Wiring and connection losses	0.97 - 0.99	Resistance in MC4 connectors and cable runs. Use AWG 10 - 12 for runs over 5 m.
Charge controller harvest	0.65 - 0.97	This is the fraction of available panel energy delivered to the battery, not the controller's own conversion efficiency. PWM ties the panel to battery voltage, so a 18 V (12 V-nominal) panel charging a 13 V battery delivers roughly 65 - 75% of its rated energy — the mismatch is the loss, not the controller. MPPT tracks the panel's maximum-power point and delivers ~93 - 97%, recovering more when panel Vmp is well above battery voltage and in cold or low light. See Charge Controllers page.

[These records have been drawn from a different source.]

-- ==== Sys2Proof/Certificates/Slice0/Obligations.lean ====
section
/-! DEFINITION. The statements for the provers. Every statement is about an arbitrary state, so it holds for every value of the
implementation's constants (`State.params`), of the oracles and of the draw counter, unless it says otherwise. -/

open Sys2Proof Sys2Proof.Machine

/-! ## Encoding -/

/-- 30_encoding.md R60 to R71: the decoder reads back every well-formed instruction from its bytes, whatever follows them, in every
mode. -/
def Obligations.DecodeReadsBackEncoding : Prop :=
  ∀ (cm : CodeMode) (i : Instr) (rest : List Byte), i.wellFormed cm = true → decode cm (encode i ++ rest) = .instr i

/-- 30_encoding.md R60 to R73: what the decoder accepts is a well-formed instruction, and the bytes begin with its encoding, so no
two byte strings of one length mean the same instruction and no other string is accepted. -/
def Obligations.DecodedBytesAreTheEncoding : Prop :=
  ∀ (cm : CodeMode) (bs : List Byte) (i : Instr), decode cm bs = .instr i →
    i.wellFormed cm = true ∧ ∃ rest, bs = encode i ++ rest

/-- 30_encoding.md section 6 and 95_test_vectors.md section 2.5, and for the last six the tables of R67, R68 and R69 (`0F C7 27` is
`[bx]` with 16-bit addressing, `[edi]` with 32-bit): words written out from the spec decode to what they stand for. -/
def Obligations.WorkedEncodingsDecode : Prop :=
  decode ⟨.bits64, .bits32⟩ [0x0F, 0xC7, 0x27] = .instr (.xsavec ⟨[], none, .based 7 .noDisp⟩) ∧
  decode ⟨.bits64, .bits32⟩ [0x48, 0x0F, 0xC7, 0x66, 0x40] =
    .instr (.xsavec64 ⟨[], some ⟨false, false, false⟩, .based 6 (.disp8 0x40)⟩) ∧
  decode ⟨.bits64, .bits32⟩ [0x49, 0x0F, 0xC7, 0x24, 0x24] =
    .instr (.xsavec64 ⟨[], some ⟨false, false, true⟩, .sib 0 4 4 .noDisp⟩) ∧
  decode ⟨.bits64, .bits32⟩ [0x64, 0x0F, 0xC7, 0xA4, 0xCB, 0x00, 0x01, 0x00, 0x00] =
    .instr (.xsavec ⟨[.seg .fs], none, .sib 3 1 3 (.disp32 0x100)⟩) ∧
  decode ⟨.realAddress, .bits16⟩ [0x0F, 0xC7, 0x26, 0x00, 0x80] = .instr (.xsavec ⟨[], none, .direct16 0x8000⟩) ∧
  decode ⟨.protectedMode, .bits32⟩ [0x0F, 0xC7, 0x25, 0x00, 0x20, 0x40, 0x00] =
    .instr (.xsavec ⟨[], none, .direct 0x00402000⟩) ∧
  decode ⟨.virtual8086, .bits16⟩ [0x0F, 0xC7, 0x27] = .instr (.xsavec ⟨[], none, .based16 7 .noDisp⟩) ∧
  decode ⟨.protectedMode, .bits16⟩ [0x0F, 0xC7, 0x27] = .instr (.xsavec ⟨[], none, .based16 7 .noDisp⟩) ∧
  decode ⟨.compatibility, .bits16⟩ [0x67, 0x0F, 0xC7, 0x27] = .instr (.xsavec ⟨[.addrSize], none, .based 7 .noDisp⟩) ∧
  decode ⟨.protectedMode, .bits32⟩ [0x67, 0x0F, 0xC7, 0x27] = .instr (.xsavec ⟨[.addrSize], none, .based16 7 .noDisp⟩) ∧
  decode ⟨.compatibility, .bits32⟩ [0x0F, 0xC7, 0x27] = .instr (.xsavec ⟨[], none, .based 7 .noDisp⟩) ∧
  decode ⟨.realAddress, .bits16⟩ [0x67, 0x0F, 0xC7, 0x27] = .instr (.xsavec ⟨[.addrSize], none, .based 7 .noDisp⟩)

/-- 30_encoding.md R62, R72, 93 U7: XSAVEC64 exists in 64-bit mode only: the decoder answers it nowhere else, a byte 40 to 4F is another
instruction there, and (log 23) XSAVEC64 itself is refused by name outside 64-bit mode. -/
def Obligations.Xsavec64OnlyInLongMode : Prop :=
  (∀ (cm : CodeMode) (bs : List Byte) (op : Operand), decode cm bs = .instr (.xsavec64 op) → cm.mode = .bits64) ∧
  (∀ (cm : CodeMode) (low : BitVec 4) (bs : List Byte), cm.mode ≠ .bits64 → decode cm ((4#4 ++ low) :: bs) = .outOfScope) ∧
  (∀ (op : Operand) (s : State), s.mode ≠ .bits64 → exec (.xsavec64 op) s = .refused .notEncodable)

/-- 30_encoding.md R63, R65, R73 (decision D16): `0F C7 /4` with a prefix 66, F2 or F3, and the register form mod = 11, behind every
list of prefixes and with or without REX, raise #UD with no error code, whatever the control bits are (log 19); code an XSAVEC of the
run stored over is refused instead (log 22). -/
def Obligations.UndefinedEncodingsRaiseUd : Prop :=
  (∀ (s : State) (w : Bool) (op : Operand) (rest : List Byte), op.shapeOk (codeMode s) = true →
    hasMandatory op.prefixes = true → fetchBytes s = encodeOperand w op ++ rest → overwritten s (operandLength op) = false →
    step s = .fault (.exception .ud none (tick s))) ∧
  (∀ (s : State) (w : Bool) (op : Operand) (rm : BitVec 3) (rest : List Byte), op.rexOk s.mode = true →
    fetchBytes s = op.prefixes.map prefixByte ++ (encodeRex w op.rex ++ 0x0F#8 :: 0xC7#8 :: modrmByte 3#2 rm :: rest) →
    overwritten s (op.prefixes.length + (encodeRex w op.rex).length + 3) = false →
    step s = .fault (.exception .ud none (tick s)))

/-- 30_encoding.md R71, R73: an instruction longer than 15 bytes raises #GP instead of executing, with error code 0, and none in
real-address mode (60_exceptions.md R110, log 16); code an XSAVEC of the run stored over is refused instead (log 22). -/
def Obligations.OverlongInstructionRaisesGp : Prop :=
  ∀ (s : State) (i : Instr), (instrOperand i).shapeOk (codeMode s) = true →
    (instrForm i = .xsavec64 → s.mode = .bits64 ∧ (instrOperand i).rex.isSome = true) →
    15 < instrLength i → fetchBytes s = (encode i).take 15 → overwritten s 15 = false →
    step s = .fault (.exception .gp (zeroCode s.mode) (tick s))
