/-- The footprint lies in the operand, and misses bytes 464 to 511 and 528 to 575 (R45, R48). -/
theorem stores_offset {s : State} {form : Form} {w : Nat × Byte} (h : w ∈ stores s form) :
    w.1 < areaSize s ∧ (w.1 < 464 ∨ (512 ≤ w.1 ∧ w.1 < 528) ∨ 576 ≤ w.1) := by
  have ha := area_ge s
  rcases mem_stores_cases h with ⟨h, -⟩ | ⟨h, -⟩ | h | h
  · have := x87Image_lt h
    omega
  · have := sseImage_lt h
    omega
  · obtain ⟨sl, hsl, -, h1, h2⟩ := mem_fst_storeExtended h
    have := mem_slots hsl
    omega
  · have := mem_fst_storeHeader h
    omega

theorem nodup_storeExtended (s : State) : ((storeExtended s).map Prod.fst).Nodup := by
  have key : ∀ l : List Slot, l.Pairwise (fun a b => a.offset + compSize s.params a.comp ≤ b.offset) →
      ((l.flatMap (storeSlot s)).map Prod.fst).Nodup := by
    intro l hl
    induction l with
    | nil => simp
    | cons a l ih =>
      rw [List.pairwise_cons] at hl
      rw [List.flatMap_cons, List.map_append, List.nodup_append]
      refine ⟨?_, ih hl.2, ?_⟩
      · rw [fst_storeSlot]
        split
        · exact List.nodup_range'
        · exact List.nodup_nil
      · intro x hx y hy
        rw [List.map_flatMap, List.mem_flatMap] at hy
        obtain ⟨b, hb, hy⟩ := hy
        rw [fst_storeSlot] at hx hy
        split at hx
        · split at hy
          · rw [List.mem_range'_1] at hx hy
            have := hl.1 b hb
            omega
          · cases hy
        · cases hx
  exact key _ (slotsFrom_pairwise _ _ _ _)

theorem mem_storeX87 {s : State} {form : Form} {w : Nat × Byte} (h : w ∈ storeX87 s form) : w ∈ x87Image s form := by
  unfold storeX87 at h
  split at h
  · exact h
  · cases h

theorem mem_storeSse {s : State} {w : Nat × Byte} (h : w ∈ storeSse s) : w ∈ sseImage s := by
  unfold storeSse at h
  split at h
  · exact h
  · cases h

/-- The stores of one XSAVEC go to distinct offsets. -/
theorem nodup_stores (s : State) (form : Form) : ((stores s form).map Prod.fst).Nodup := by
  have hx : ((storeX87 s form).map Prod.fst).Nodup := by
    unfold storeX87
    split
    · exact nodup_x87Image s form
    · exact List.nodup_nil
  have hs : ((storeSse s).map Prod.fst).Nodup := by
    unfold storeSse
    split
    · exact nodup_sseImage s
    · exact List.nodup_nil
  have hh : ((storeHeader s).map Prod.fst).Nodup := by
    rw [fst_storeHeader]
    exact List.nodup_range'
  unfold stores
  rw [List.map_append, List.map_append, List.map_append, List.nodup_append, List.nodup_append, List.nodup_append]
  refine ⟨⟨⟨hx, hs, ?_⟩, nodup_storeExtended s, ?_⟩, hh, ?_⟩
  · intro a ha b hb
    obtain ⟨w, hw, rfl⟩ := List.mem_map.mp ha
    obtain ⟨v, hv, rfl⟩ := List.mem_map.mp hb
    exact images_disjoint (mem_storeX87 hw) (mem_storeSse hv)
  all_goals
    intro a ha b hb
    simp only [List.mem_append, List.mem_map] at ha hb
    obtain ⟨v, hv, rfl⟩ := hb
  · obtain ⟨sl, hsl, -, h1, -⟩ := mem_fst_storeExtended hv
    have := mem_slots hsl
    rcases ha with ⟨w, hw, rfl⟩ | ⟨w, hw, rfl⟩
    · have := x87Image_lt (mem_storeX87 hw)
      omega
    · have := sseImage_lt (mem_storeSse hw)
      omega
  · have := mem_fst_storeHeader hv
    rcases ha with (⟨w, hw, rfl⟩ | ⟨w, hw, rfl⟩) | ⟨w, hw, rfl⟩
    · have := x87Image_lt (mem_storeX87 hw)
      omega
    · have := sseImage_lt (mem_storeSse hw)
      omega
    · obtain ⟨sl, hsl, -, h1, -⟩ := mem_fst_storeExtended hw
      have := mem_slots hsl
      omega

/-! The free bytes of unsaved slots and images (40_xsavec.md R90). -/

/-- What an unsaved offset is: one of an image or of a requested slot whose component is not saved. -/
theorem mem_unsavedOffsets {s : State} {form : Form} {k : Nat} : k ∈ unsavedOffsets s form ↔
    ((toBeSaved s).getLsbD 0 = false ∧ k ∈ (x87Image s form).map Prod.fst) ∨
    ((toBeSaved s).getLsbD 1 = false ∧ k ∈ (sseImage s).map Prod.fst) ∨
    ∃ sl ∈ slots s, (toBeSaved s).getLsbD sl.comp = false ∧ sl.offset ≤ k ∧
      k < sl.offset + compSize s.params sl.comp := by
  unfold unsavedOffsets
  rw [List.mem_append, List.mem_append, List.mem_flatMap, or_assoc]
  refine or_congr ?_ (or_congr ?_ (exists_congr fun sl => and_congr_right fun _ => ?_))
  · cases h : (toBeSaved s).getLsbD 0 <;> simp
  · cases h : (toBeSaved s).getLsbD 1 <;> simp
  · cases h : (toBeSaved s).getLsbD sl.comp <;> simp

theorem unsavedOffsets_offset {s : State} {form : Form} {k : Nat} (h : k ∈ unsavedOffsets s form) :
    k < areaSize s ∧ (k < 464 ∨ 576 ≤ k) := by
  have ha := area_ge s
  rcases mem_unsavedOffsets.mp h with ⟨-, h⟩ | ⟨-, h⟩ | ⟨sl, hsl, -, h1, h2⟩
  · obtain ⟨w, hw, rfl⟩ := List.mem_map.mp h
    have := x87Image_lt hw
    omega
  · obtain ⟨w, hw, rfl⟩ := List.mem_map.mp h
    have := sseImage_lt hw
    omega
  · have := mem_slots hsl
    omega

theorem mem_unsavedBytes {s : State} {form : Form} {t : Target} {w : Nat × Byte} (h : w ∈ unsavedBytes s form t) :
    s.params.unsavedSlot = .anyValue ∧ w.1 ∈ unsavedOffsets s form ∧ hasByte s t w.1 = true := by
  unfold unsavedBytes at h
  split at h
  · cases h
  · rename_i hp
    obtain ⟨k, hk, rfl⟩ := List.mem_map.mp h
    rw [List.mem_filter] at hk
    exact ⟨hp, hk.1, hk.2⟩

@[simp] theorem unsavedBytes_unchanged {s : State} {form : Form} {t : Target}
    (h : s.params.unsavedSlot = .unchanged) : unsavedBytes s form t = [] := by
  simp [unsavedBytes, h]

/-- An offset lies in at most one slot. -/
theorem slot_unique {s : State} {a b : Slot} (ha : a ∈ slots s) (hb : b ∈ slots s) {k : Nat}
    (hka : a.offset ≤ k ∧ k < a.offset + compSize s.params a.comp)
    (hkb : b.offset ≤ k ∧ k < b.offset + compSize s.params b.comp) : a = b := by
  have hp : (slots s).Pairwise (fun a b => a.offset + compSize s.params a.comp ≤ b.offset) := slotsFrom_pairwise _ _ _ _
  rw [List.pairwise_iff_getElem] at hp
  obtain ⟨i, hi, rfl⟩ := List.mem_iff_getElem.mp ha
  obtain ⟨j, hj, rfl⟩ := List.mem_iff_getElem.mp hb
  rcases Nat.lt_trichotomy i j with h | rfl | h
  · have := hp i j hi hj h
    omega
  · rfl
  · have := hp j i hj hi h
    omega

/-- No byte the policy `any` leaves open is one the instruction stores. -/
theorem unsavedOffsets_not_stored {s : State} {form : Form} {w : Nat × Byte} (hw : w ∈ stores s form) :
    w.1 ∉ unsavedOffsets s form := by
  intro h
  have hb : ∀ {n}, (toBeSaved s).getLsbD n = true → (toBeSaved s).getLsbD n = false → False := fun h1 h2 => by
    rw [h1] at h2
    cases h2
  rcases mem_stores_cases hw with ⟨h1, hs⟩ | ⟨h1, hs⟩ | h1 | h1
  · have hx := x87Image_lt h1
    rcases mem_unsavedOffsets.mp h with ⟨hn, -⟩ | ⟨-, h⟩ | ⟨sl, hsl, -, h2, -⟩
    · exact hb hs hn
    · obtain ⟨v, hv, he⟩ := List.mem_map.mp h
      exact images_disjoint h1 hv he.symm
    · have := mem_slots hsl
      omega
  · have hx := sseImage_lt h1
    rcases mem_unsavedOffsets.mp h with ⟨-, h⟩ | ⟨hn, -⟩ | ⟨sl, hsl, -, h2, -⟩
    · obtain ⟨v, hv, he⟩ := List.mem_map.mp h
      exact images_disjoint hv h1 he
    · exact hb hs hn
    · have := mem_slots hsl
      omega
  · obtain ⟨a, ha, hab, ha1, ha2⟩ := mem_fst_storeExtended h1
    have := mem_slots ha
    rcases mem_unsavedOffsets.mp h with ⟨-, h⟩ | ⟨-, h⟩ | ⟨sl, hsl, hn, h2, h3⟩
    · obtain ⟨v, hv, he⟩ := List.mem_map.mp h
      have := x87Image_lt hv
      omega
    · obtain ⟨v, hv, he⟩ := List.mem_map.mp h
      have := sseImage_lt hv
      omega
    · rw [slot_unique ha hsl ⟨ha1, ha2⟩ ⟨h2, h3⟩] at hab
      exact hb hab hn
  · have hx := mem_fst_storeHeader h1
    rcases mem_unsavedOffsets.mp h with ⟨-, h⟩ | ⟨-, h⟩ | ⟨sl, hsl, -, h2, -⟩
    · obtain ⟨v, hv, he⟩ := List.mem_map.mp h
      have := x87Image_lt hv
      omega
    · obtain ⟨v, hv, he⟩ := List.mem_map.mp h
      have := sseImage_lt hv
      omega
    · have := mem_slots hsl
      omega

/-! The operand's linear addresses (20_memory.md R40, R56). -/

theorem byteAddress_real {s : State} {t : Target} (h : s.mode = .realAddress) (k : Nat) :
    byteAddress s t k = (t.area + k) % 2 ^ 32 := by simp [byteAddress, h]

theorem byteAddress_of_ne {s : State} {t : Target} (h : s.mode ≠ .realAddress) (k : Nat) :
    byteAddress s t k = t.area + k := by simp [byteAddress, h]

/-- Distinct offsets have distinct addresses; in real-address mode those below 2^32. -/
theorem byteAddress_inj {s : State} {t : Target} {j k : Nat} (hj : s.mode = .realAddress → j < 2 ^ 32)
    (hk : s.mode = .realAddress → k < 2 ^ 32) (h : byteAddress s t j = byteAddress s t k) : j = k := by
  by_cases hm : s.mode = .realAddress
  · rw [byteAddress_real hm, byteAddress_real hm] at h
    have := hj hm
    have := hk hm
    omega
  · rw [byteAddress_of_ne hm, byteAddress_of_ne hm] at h
    omega

theorem hasByte_iff {s : State} {t : Target} {k : Nat} :
    hasByte s t k = true ↔ byteAddress s t k < 2 ^ 64 ∧ (s.mode = .realAddress → k < 2 ^ 32) := by
  by_cases hm : s.mode = .realAddress <;> simp [hasByte, hm]

theorem hasByte_inj {s : State} {t : Target} {j k : Nat} (hj : hasByte s t j = true) (hk : hasByte s t k = true)
    (h : byteAddress s t j = byteAddress s t k) : j = k :=
  byteAddress_inj (hasByte_iff.mp hj).2 (hasByte_iff.mp hk).2 h

end Sys2Proof.Machine
end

Partial shading	0.50 - 1.00	Even 5% shadow on a cell in a string can reduce total output by 50%+ (bypass diodes mitigate but don't eliminate).
Spectral mismatch (overcast) — can exceed 1.0	1.0 - 1.05 for amorphous; ~0.95 for mono	A gain, not a loss, for amorphous: amorphous panels outperform mono in overcast because the diffuse-light spectrum favors their bandgap. Apply only to the matching panel technology.
Combined typical derating (MPPT, clean, no shade)	0.70 - 0.80	Use 0.75 as a conservative planning factor

## Peak Sun Hours by US Region Peak sun hours (PSH) is the equivalent number of hours per day at 1000 W/m² irradiance that delivers the same daily energy as the actual variable irradiance. It is the single most important geographic variable in panel sizing.

Region	Example Cities	Annual Avg PSH	Winter Worst-Month PSH
Southwest Desert	Phoenix, Las Vegas, El Paso	6.0 - 7.0	4.5 - 5.5
Mountain West	Denver, Salt Lake City, Albuquerque	5.5 - 6.5	3.5 - 4.5
Southeast	Miami, Atlanta, Dallas	5.0 - 6.0	4.0 - 5.0
Midwest / Great Plains	Kansas City, Minneapolis, Chicago	4.5 - 5.5	2.5 - 3.5
Mid-Atlantic / Northeast	NYC, Philadelphia, Boston	4.0 - 4.8	2.0 - 3.0
Pacific Northwest	Seattle, Portland, Eugene	3.5 - 4.2	1.5 - 2.5 (Seattle worst-month ~1.5)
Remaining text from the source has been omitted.